Y esto que explica Laporte es precisamente lo interesante: resulta que cuando el universo tenía 600 millones de años, ya hubo una generación de estrellas que inyectó elementos pesados en el medio interestelar y que, con el paso del tiempo, formaron parte de nubes como las que hemos encontrado en A2744_YD4. Estos hallazgos apuntan a que 200 millones de años antes del momento en el que estamos observando esta galaxia, es decir, cuando el universo tenía 400 millones de años, comenzó una fase de gran actividad estelar que bien se podría considerar un “amanecer cósmico” que marca el origen de las primeras estrellas y 13.000 millones de años después apareció nuestro Sol, nuestro sistema solar y, por supuesto, nuestro planeta.

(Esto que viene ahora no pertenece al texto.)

-- ==== Sys2Proof/Tests/Slice0.lean ====
section
/-!
SUPPORT. The model's own tests: what WellFormed refuses, values that the specification works out, a few steps, and for every statement of
Obligations.lean concrete states and operands that meet the premises of each of its clauses.
-/
set_option Elab.async false

namespace Sys2Proof.Tests
open Sys2Proof.Machine

/-! ## Small states and commands -/

/-- The state after reset with some register fields set. -/
def st (l : List (RF × Nat)) (s : State := State.reset) : State := l.foldl (fun s e => s.set e.1 e.2) s
/-- A descriptor: opcode, SUB, KIND, index, then fields as a byte offset and a value. -/
def mk (op sub kind idx : Nat) (fs : List (Nat × Nat) := []) (ep : Nat := 0) (ring : Fin 32 := 0) : Cmd :=
  ⟨ring, BitVec.ofNat 512 (op + sub * 2 ^ 8 + (idx + kind * 4096) * 2 ^ 16 + ep * 2 ^ 32 + fs.foldl (fun a f => a + f.2 * 2 ^ (8 * f.1)) 0)⟩
/-- A parameter block of 256 bytes with fields set. -/
def blk (fs : List (Nat × Nat)) (len : Nat := 256) : HostRead := some (leBytes len (fs.foldl (fun a f => a + f.2 * 2 ^ (8 * f.1)) 0))
def strm (n : Nat) (v : StreamS) (s : State) : State := s.setStrm n v
def ring0 : List (RF × Nat) := [(R.RINGi_CTL_EN 0, 1), (R.RINGi_CTL_EN 0x20, 1), (R.RINGi_CTL_LOG2SIZE 0x20, 12), (R.DEV_HEALTH_DSTATE, 2)]
def gen0 : List (RF × Nat) := [(R.STRKg_PNUM_PNUM 0, 4000000), (R.STRKg_PDEN_PDEN 0, 1), (R.STRKg_CTL_EN 0, 1)]
def win0 : List (RF × Nat) := [(R.HWINw_CTL_EN 0, 1), (R.HWINw_SIZE_SIZE 0, 1), (R.QPq_STAT_STATE 0, 1)]
def cel01 : List (RF × Nat) := [(R.CEL_CTL_TRAFFIC_EN 0, 1), (R.CEL_CTL_TRAFFIC_EN 1, 1)]

/-- Registers whose reset value is the part's own (eFuse) hold a word. -/
def raw (l : List (Nat × Word)) (s : State) : State :=
  { s with regs := l.foldl (fun r e => insertBy (fun x y => decide (x.1 < y.1)) e (r.filter (fun x => x.1 != e.1))) s.regs }

/-! ## How a witness is shown -/

theorem acc {s : State} {c : Cmd} {o k : Nat} {f : Option Nat}
    (h : (dOpc c.desc = o ∧ s.mayBegin c = true ∧ dKind c.desc = k ∧ s.unitExists k (dIdx c.desc) = true ∧
      (k = 0 ∨ dEpoch c.desc = s.unitEpoch k (dIdx c.desc)) ∧ s.get ⟨A.DEV_HAND, f.getD 0, 1⟩ = 0)) : s.accepts c o k f :=
  ⟨h.1, h.2.1, h.2.2.1, h.2.2.2.1, h.2.2.2.2.1, fun b hb => by subst hb; exact h.2.2.2.2.2⟩

theorem exe {s : State} {u w : Nat} {c : UCond}
    (h : ((s.seq u).on = true ∧ (s.seq u).raised = 0 ∧ s.uFetch u (s.seq u).upc = (s, { word := w }) ∧
      uIllegal w (s.flag (R.UCTL_TMODE u)) (s.seq u).stack.length (s.inTrap u) (s.seq u).hold = false ∧
      (uWait w = 0 ∨ natBit (s.uConds u w c.conds) (uWait w) = true) ∧ (s.seq u).refused w c = [] ∧ uBowOp w ≠ 3)) : s.executes u w c :=
  ⟨h.1, h.2.1, h.2.2.1, h.2.2.2.1, h.2.2.2.2.1, h.2.2.2.2.2.1, fun x => absurd x h.2.2.2.2.2.2⟩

Representación artística de la galaxia A2744_YD4 donde se aprecian ingentes cantidades de polvo. Créditos: ESO/M. Kornmesser (imagen original).
Este hallazgo supone, además, la detección más temprana de oxígeno ionizado superando incluso un hallazgo anterior realizado también por ALMA (Inoue et al. 2016) que fijó esa fecha en 700 millones de años tras el Big Bang, situando ahora ese récord  100 millones de años antes. Sin duda, todo un hallazgo que resulta relevante para comprender cuándo se formaron las primeras estrellas y galaxias.
Por último, un par de datos curiosos: A2744_YD4 tiene una masa equivalente a unos 2.000 millones de soles, mientras que la cantidad de polvo acumulado en esta galaxia asciende a 6 millones de masas solares. Con estos datos y, teniendo en cuenta la edad de la galaxia, se puede inducir que A2744_YD4 generaba estrellas a un ritmo de 20 masas solares por año, algo espectacular si lo comparamos con el ritmo actual de nuestra Vía Láctea que es de una sola masa solar al año. Y para poner el punto y final, una frase del propio Laporte en referencia a este descubrimiento:
“Poder hacer medidas de este tipo en el futuro, ofrece la emocionante posibilidad de trazar la formación temprana de las estrellas y estudiar la creación de los elementos químicos más pesados yendo aún más atrás, retrocediendo al universo temprano”.
Referencias:
– Laporte, N. et al (2017). “Dust in the Reionization Era: ALMA Observations of a z =8.38 Gravitationally-Lensed Galaxy“. The Astrophysical Journal Letters.